The ConvertJsonToSql processor is incorrectly initializing colSize.

In the ColumnDescription constructor method, ResultSet.getInt("COLUMN_SIZE") is 
used to initialize colSize. That method appear to return a size of a Java 
TimeStamp data type (which is in milliseconds). 

When generateInsert and generateUpdate parse the in-flowing JSON field node's 
text value in this manner:
 fieldValue = fieldValue.substring(0, colSize);

And, next, do the following:
attributes.put("sql.args." + fieldCount + ".value", fieldValue);

Nanoseconds in timestamp field values, present in the in-flowing JSON content, 
are not making it into the timestamp field values stored in sql.args.N.value 
FlowFile attribute.

My source timestamp values are in nano seconds, and all target database 
timestamp columns are likewise in nano seconds.

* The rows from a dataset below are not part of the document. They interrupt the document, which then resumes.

-- ==== Sys2Proof/Machine/Track.lean ====
section
/-! DEFINITION. The web track (chapter 1): creation of unit records (R6, R7), settling of splice entries (R12), the splice
list (R11), and the match windows (R14). What the setting of g brings about is in Web.lean. -/

namespace Sys2Proof.Machine

/-- No flag set. -/
def UnitFlags.none : UnitFlags :=
  { synthetic := false, splice := false, boundary := false, defect := false, unembossed := false, register := false,
    mismatch := false, estimated := false, offStandard := false, changeover := false }

/-- The most recently created record, while it is still in the track (R6). -/
def State.prevUnit? (s : State) : Option UnitRec := s.track.prevC.bind s.unit?

/-- R12: every unsettled entry below `c` is owned by the previous record when that record holds it, and is marked unowned
otherwise; an unowned entry leaves when H passes p + X_ES. -/
def settleSplice (prev : Option UnitRec) (c xES : Int) (e : SpliceRec) : SpliceRec :=
  if e.owner = .unsettled ∧ e.p < c then
    match prev with
    | some u => if u.c ≤ e.p then { e with owner := .unit u.c } else { e with owner := .unowned, dropAfter := some (e.p + xES) }
    | none => { e with owner := .unowned, dropAfter := some (e.p + xES) }
  else e

/-- Whether R12 gives the previous record an entry at the creation at `c`. -/
def ownsNewSplice (prev : UnitRec) (c : Int) (splices : List SpliceRec) : Bool :=
  splices.any (fun e => decide (e.owner = .unsettled) && decide (e.p < c) && decide (prev.c ≤ e.p))

/-- The record R6 creates, with the DEFECT of R27 and the CHANGEOVER of R132. -/
def State.newUnit (s : State) (slot : Nat) (c : Int) (synthetic : Bool) : UnitRec :=
  let b := s.body slot
  { c := c, order := slot, number := (s.order slot).nextUnit, lRh := none,
    errors := List.replicate (b.stations - 1).toNat none, g := none, lFin := none, lFinal := false,
    lMeasured := false, phi := none, reading := none, verdict := .waiting, batch := 0,
    flags := { UnitFlags.none with
      synthetic := synthetic, defect := decide (1 ≤ s.reaction.code),
      changeover := decide ((s.order slot).changeover = .stopped) },
    spurious := 0, dev := none, shadeD := none, winX := s.xES, winHalf := floorDiv (s.lNomPE b) 4, leaveAt := none,
    nipAt := none, shadeAt := none, horizonAt := none }

/-- R6: the new c exceeds the previous record's by more than half the nominal repeat. -/
def State.coordinateOrder (s : State) (slot : Nat) (c : Int) : Bool :=
  match s.track.prevC with
  | some p => decide (floorDiv (s.lNomPE (s.body slot)) 2 < c - p)
  | none => true

/-- The track takes the new record: splices are settled, the previous record takes its L_rh, the order's next unit number
advances, and the pulse ends (R6, R12, R157). -/
def State.addUnit (s : State) (slot : Nat) (c : Int) (synthetic : Bool) : State :=
  let u := s.newUnit slot c synthetic
  let prev := s.prevUnit?
  let s := match prev with
    | some p =>
      let gets := ownsNewSplice p c s.track.splices
      s.setUnit p.c (fun r => { r with
        lRh := some (c - r.c), flags := { r.flags with splice := r.flags.splice || gets } })
    | none => s
  let xES := s.xES
  let s := { s with track := { s.track with
    units := s.track.units ++ [u], prevC := some c, lastNumber := u.number,
    splices := s.track.splices.map (settleSplice prev c xES) } }
  let s := s.setOrder slot (fun o => { o with nextUnit := nextCyclic 65535 o.nextUnit, hasUnits := true })
  s.endPulse.settle

/-- A creation request to the web track (R6, R7): the new state, and whether a record was created. -/
def State.create (s : State) (c : Int) (synthetic : Bool) : State × Bool :=
  match s.ord.active with
  | none => (s, false)
  | some slot =>
    if 256 ≤ s.track.units.length then (s.raise trackFull 0, false)
    else if s.coordinateOrder slot c then (s.addUnit slot c synthetic, true)
    else (s, false)

/-! ## Match windows (R14) -/

/-- Centre of a unit's match window under the drift `delta`. -/
def UnitRec.winCentre (u : UnitRec) (delta : Int) : Int := u.c + u.winX + delta

/-- Window end of a unit under the drift `delta`. -/
def UnitRec.winEnd (u : UnitRec) (delta : Int) : Int := u.winCentre delta + u.winHalf

/-- A unit is unmatched while it has no g: it has neither been matched nor expired (log 10). -/
def UnitRec.unmatched (u : UnitRec) : Bool := u.g.isNone

/-! ## Splice list (R11) -/

/-- The nominal repeat of the same-splice test: L_nom_PE of the most recently activated order, 0 before the first. -/
def State.spliceRepeat (s : State) : Int := toCounts s.track.lastNominal s.peP

end Sys2Proof.Machine
end

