/-- The value of a delivered reply goes to the owning block (R150). -/
def State.deliver (s : State) (i : Nat) (l : List Byte) : State :=
  let b (k : Nat) : Nat := (l.getD k 0).toNat
  let bit (k j : Nat) : Bool := (l.getD k 0).getLsbD j
  let int (k n : Nat) : Int := intOfBytes ((l.drop k).take n)
  match s.ownerOf i with
  | some (.station st) => s.setLoop st (fun p => { p with report := some { ready := bit 2 0, applied := int 4 4 } })
  | some .emboss => s.embossReported { atTemperature := bit 2 0, position := positionOf (b 3) }
  | some .draw => s.drawReported { ready := bit 2 0, atLimit := bit 2 1, applied := int 4 4 }
  | some .shade =>
    (s.headReported (bit 2 0)
      (if bit 2 1 then some (b 3, { l := natOfBytes ((l.drop 4).take 2), a := int 6 2, b := int 8 2 }) else none)).settlePlan
  | some .winder => ((s.winderReported (spindleOf (b 2), spindleOf (b 3))).winderEvent i (b 4) (b 5) (int 6 4)).settlePlan
  | none => s

/-! ## Judging a reply (R143, R146, R147, R148, R152) -/

/-- ARRANGEMENT from a running chain, in OPERATING only (R152, R153). -/
def State.raiseArrangement (s : State) (p : Nat) (already : Bool) : State :=
  if s.port.phase = .operating ∧ already = false then s.raise arrangementFault p else s

/-- The node at index `i` shows another kind than the table's (R152). What it had in flight is lost, and the loss is reported while the
node is still PRESENT, so that a CUT IN is handed again, lost again when the node leaves PRESENT, and the cut given up: DESIGN
CHOICE (log 59). -/
def State.mismatch (s : State) (i : Nat) (c : SlotCmd) : State :=
  let s := (s.setLink (fun l => { l with stale := true })).slotLost i c
  let s := (s.nodeTo i .mismatched).clear nodeSilent (i + 1)
  s.raiseArrangement (i + 1) (s.faultActive arrangementFault (i + 1))

/-- A restart is reported to the owning block (R147). -/
def State.tellRestart (s : State) (i : Nat) : State :=
  match s.ownerOf i with
  | some (.station st) => s.printRestarted st
  | some .emboss => s.embossRestarted
  | some .draw => s.drawResend
  | some .shade => s.shadeRestarted
  | some .winder => s.winderRestarted
  | none => s

/-- The node at index `i` has restarted (R147, R148): its waiting commands are reported lost, and with them the one in
flight. -/
def State.restarted (s : State) (i : Nat) (c : SlotCmd) : State :=
  let s := s.raise nodeRestarted (i + 1)
  let s := s.setNode i (fun n => { n with expected := 0, settled := true })
  let s := s.tellRestart i
  let s := (s.nodeTo i .configuring).slotLost i c
  let s := s.clear nodeSilent (i + 1)
  s.setNode i (fun n => { n with lastEvent := 0 })

/-- The counter of a node that has not restarted is judged (R146). An unsettled count settles at the counter; a command that was
in the slot is judged by the rows for a command, settled or not (log 18). -/
def State.judgeCounter (s : State) (i : Nat) (n : Node) (c : SlotCmd) (q counter : Nat) : State :=
  let settle (s : State) : State := s.setNode i (fun n => { n with expected := counter, settled := true })
  if c = .idle then
    if n.settled = false then settle s
    else if counter = n.expected then s
    else (settle s).raise commandLost (i + 1)
  else if counter = q then settle s
  else settle ((s.slotLost i c).raise commandLost (i + 1))

/-- The state a node takes after its counter was judged: PRESENT when its CONFIGURE was executed, and out of SILENT at its
first reply (R143, R148). -/
def State.afterJudging (s : State) (i : Nat) (n : Node) (c : SlotCmd) (executed : Bool) : State :=
  match n.st with
  | .configuring => if c = .configure ∧ executed = true then s.nodePresents i else s
  | .silent => (if n.wasConfiguring then s.nodeTo i .configuring else s.nodePresents i).clear nodeSilent (i + 1)
  | .present => s
  | .mismatched => s

/-- One replied slot (R146). A MISMATCHED node whose reply shows its table kind again has its counter judged like any other, with the
restart of R147 but for the step to CONFIGURING, since it stays MISMATCHED, and its value is not delivered (R146, R152): DEDUCED
(log 58). One that shows another kind still has nothing judged. -/
def State.judgeReply (s : State) (i : Nat) (sent : SentSlot) (l : List Byte) : State :=
  let s := s.setNode i (fun n => { n with silent := 0 })
  match s.link.nodes[i]? with
  | none => s
  | some n =>
    let status := (l.getD 0 0).toNat
    let kind := (l.getD 1 0).toNat / 16
    let counter := (l.getD 1 0).toNat % 16
    let q := (sent.bytes.toList.getD 1 0).toNat
    if kind ≠ n.kind then if n.st = .mismatched then s else s.mismatch i sent.carries
    else
      let s :=
        if counter = 0 ∧ n.expected ≠ 0 then s.restarted i sent.carries
        else
          (s.judgeCounter i n sent.carries q counter).afterJudging i n sent.carries
            (decide (status = 0) && decide (counter = q))
      if n.st = .mismatched then s else s.deliver i l

/-- The slots of a good frame, from index `i` on; one that is missing came back unchanged (R146, log 30). -/
def State.judgeSlots (s : State) : Nat → List SentSlot → List Slot → State
  | _, [], _ => s
  | i, x :: rest, back =>
    let s := match back with
      | [] => s.slotUnanswered i x.carries
      | b :: _ => if b = x.bytes then s.slotUnanswered i x.carries else s.judgeReply i x b.toList
    s.judgeSlots (i + 1) rest (back.drop 1)

/-- A frame came back with a good check (R142, R146, R153). A changed hop count is judged before the slots; no order is stated of it
and of a mismatched kind in the same frame: DESIGN CHOICE (log 8). -/
def State.frameReturned (s : State) (hop : Nat) (slots : List Slot) : State :=
  match s.link.out with
  | none => s
  | some f =>
    let s := s.setLink (fun l => { l with out := none })
    if f.enumerate then s.enumerateReturned (chainOf hop f slots)
    else
      let s := s.setLink (fun l => { l with badRun := 0 })
      let s :=
        if hop = s.link.n then s
        else
          (s.setLink (fun l => { l with stale := true })).raiseArrangement (Nat.min hop s.link.n + 1)
            (s.faultActiveAny arrangementFault)
      ((s.judgeSlots 0 f.slots slots).countCycles).settlePlan

/-! ## The arrangement (R151) -/

/-- Whether the node table and the expected arrangement differ at a position (1…12): one side has a node and the other none, or
the kinds differ. The expected kind 0 stands for no node (11.1, R151). -/
def State.positionDiffers (s : State) (p : Nat) : Bool :=
  match s.link.nodes[p - 1]? with
  | some n => decide (s.arrangement p = 0) || decide (s.arrangement p ≠ n.kind)
  | none => decide (s.arrangement p ≠ 0)

/-- The first position at which the table differs from the expected arrangement (R151). -/
def State.arrangementDifference (s : State) : Option Nat :=
  let byKind := ((List.range 12).map (fun i => i + 1)).find? s.positionDiffers
  let last := Nat.min s.link.n s.link.nodes.length
  let beyond := if s.link.stale || decide (12 < s.link.n) then some (if last = 0 then 1 else last + 1) else none
  match byKind, beyond with
  | some p, some q => some (Nat.min p q)
  | some p, none => some p
  | none, some q => some q
  | none, none => none

/-- Every active ARRANGEMENT with a subject other than `p` clears. -/
def State.clearArrangement (s : State) (p : Option Nat) : State :=
  (s.fault.active.filter (fun f => decide (f.code = arrangementFault ∧ some f.subject ≠ p))).foldl
    (fun s f => s.clear arrangementFault f.subject) s

/-- The comparison at an accepted LEAVE CONFIG (R151). -/
def State.compareArrangement (s : State) : State :=
  let d := s.arrangementDifference
  let s := s.clearArrangement d
  match d with
  | some p => s.raise arrangementFault p
  | none => s

end Sys2Proof.Machine
end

For your consideration, here's a potential fix to the 
ConvertJsonToSql.ColumnDescription timestamp value truncation problem:

public static ColumnDescription from(final ResultSet resultSet) throws 
SQLException {

final ResultSetMetaData md = resultSet.getMetaData();
List<String> columns = new ArrayList<>();
HashMap<String,Int> columncache = new HashMap<String,Int>(); // NEW - used to 
store column size, as per database service

for (int i = 1; i < md.getColumnCount() + 1; i++) {
columns.add(md.getColumnName(i));
columncache.put(md.getColumnName(i),md.getPrecision(i)); // NEW - get physical 
column size as per the database service
}
final String columnName = resultSet.getString("COLUMN_NAME");
final int dataType = resultSet.getInt("DATA_TYPE");
//final int colSize = resultSet.getInt("COLUMN_SIZE");
final int colSize = columncache.get(columnName); // NEW

In this way, the target data type lengths used by the database service (not by 
Java) will be used to initalize colSize. This could fix the timestamp value 
truncation problem, and other Java-data-type-size conflicts with target 
database-service-data-type-size.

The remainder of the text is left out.